Antiquest felt at Noon When August burning low Arise this spectral Canticle Repose to typify
Remit as yet no Grace No Furrow on the Glow Yet a Druidic Difference Enhances Nature now ~Emily Dickinson
“…one of the great poems of American literature. The statement of the poem is profound; it remarks the absolute separation between man and nature at a precise moment in time. The poet looks as far as she can into the natural world, but what she sees at last is her isolation from that world. She perceives, that is, the limits of her own perception. But that, we reason, is enough. This poem of just more than sixty words comprehends the human condition in relation to the universe:
So gradual the Grace A pensive Custom it becomes Enlarging Loneliness.
But this is a divine loneliness, the loneliness of a species evolved far beyond all others. The poem bespeaks a state of grace. In its precision, perception and eloquence it establishes the place of words within that state. Words are indivisible with the highest realization of human being.” ~N. Scott Momaday from The Man Made of Words
On the first day I took his class on Native American Mythology and Lore in 1974 at Stanford, N.Scott Momaday strolled to the front, wrote the 60 words of this Dickinson poem on the blackboard. He told us we would spend at least a week working out the meaning of what he considered the greatest poem written — this in a class devoted to Native American writing and oral tradition. In his resonant bass, he read the poem to us many times, rolling the words around his mouth as if to extract their sweetness.
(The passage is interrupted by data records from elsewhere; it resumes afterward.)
-- ==== Sys2Proof/Syntax.lean ====
section
/-! DEFINITION. The instructions: one constructor per row of `spec/opcode_table.json`. The three formats are the CTRL
operation word (`30_encoding.md` rules R80, R81), the wire command (R86, R88) and the host transaction (R87). A bit of
a word that no operation reads is no operand (R83); an illegal word has no operand at all (`43_control.md` rule R201). -/

namespace Sys2Proof

/-- The opcode table's rows. `cmd` is ARG8 of an EXCH word, `b` ARG8 of CRC_ADD, `x` ARG16, `v` the DATA of a write. -/
inductive Instr where
  -- CTRL operation words
  | nop
  | exchN0 (cmd : Byte)
  | exchN1 (cmd : Byte)
  | exchN2 (cmd : Byte)
  | illExchN3
  | crcClr
  | crcAdd (b : Byte)
  | convT (x : BitVec 16)
  | convRhl (x : BitVec 16)
  | convRht (x : BitVec 16)
  | illOp7
  | illOp8to15
  -- wire commands
  | wireMeasureTemperature
  | wireMeasureRelativeHumidity
  | wireReadStatusRegister
  | wireSoftReset
  -- host reads
  | rdCtrl
  | rdStatus
  | rdRxdata
  | rdRaw
  | rdPolls
  | rdCrc
  | rdTemp
  | rdRhlLo
  | rdRhlHi
  | rdRhtLo
  | rdRhtHi
  | rdLastcmd
  | rdPins
  | rdRsvd34
  | rdRsvd38
  | rdRsvd3C
  -- host writes
  | wrCtrl (v : Word)
  | wrTemp (v : Word)
  | wrRoStatus (v : Word)
  | wrRoRxdata (v : Word)
  | wrRoRaw (v : Word)
  | wrRoPolls (v : Word)
  | wrRoCrc (v : Word)
  | wrRoRhlLo (v : Word)
  | wrRoRhlHi (v : Word)
  | wrRoRhtLo (v : Word)
  | wrRoRhtHi (v : Word)
  | wrRoLastcmd (v : Word)
  | wrRoPins (v : Word)
  | wrRsvd34 (v : Word)
  | wrRsvd38 (v : Word)
  | wrRsvd3C (v : Word)
deriving DecidableEq, Repr

end Sys2Proof
end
This man of the plains, a member of the Kiowa tribe, loved this poem put together by a white New England recluse poet — someone as culturally distant from him and his people as possible.
But grace works to unite us, no matter our differences, and Scott knew this as he led us, mostly white students, through this poem. What on the surface appears a paean to late summer cricket song doomed to extinction by oncoming winter, is a statement of the transcendence of man beyond our understanding of nature and the world in which we, its creatures, find ourselves.
As summer begins its descent into the dark death of winter, we, unlike the crickets, become all too aware we too are descending. Not only are the skies are filled with smoke from uncontrolled wildfires, but the streets are filled with protesters and counter-protesters who loot and shoot rather than meet to ask questions, and our future is filled with the uncertain timeline of ongoing pandemic destruction as nature has the upper hand yet again.
There is no one as lonely as an individual facing their mortality and no one as lonely as a poet facing the empty page, in search of words to describe the sacrament of sacrifice and perishing.
Yet the Word brings Grace unlike any other, even when the cricket song, pathetic and transient as it is, is gone. The Word brings Grace, like no other, to pathetic and transient man who shall emerge transformed.
There is no furrow on the glow. There is no need to plow and seed our salvaged souls, already lovingly planted and nurtured by our Creator God, yielding a fruited plain.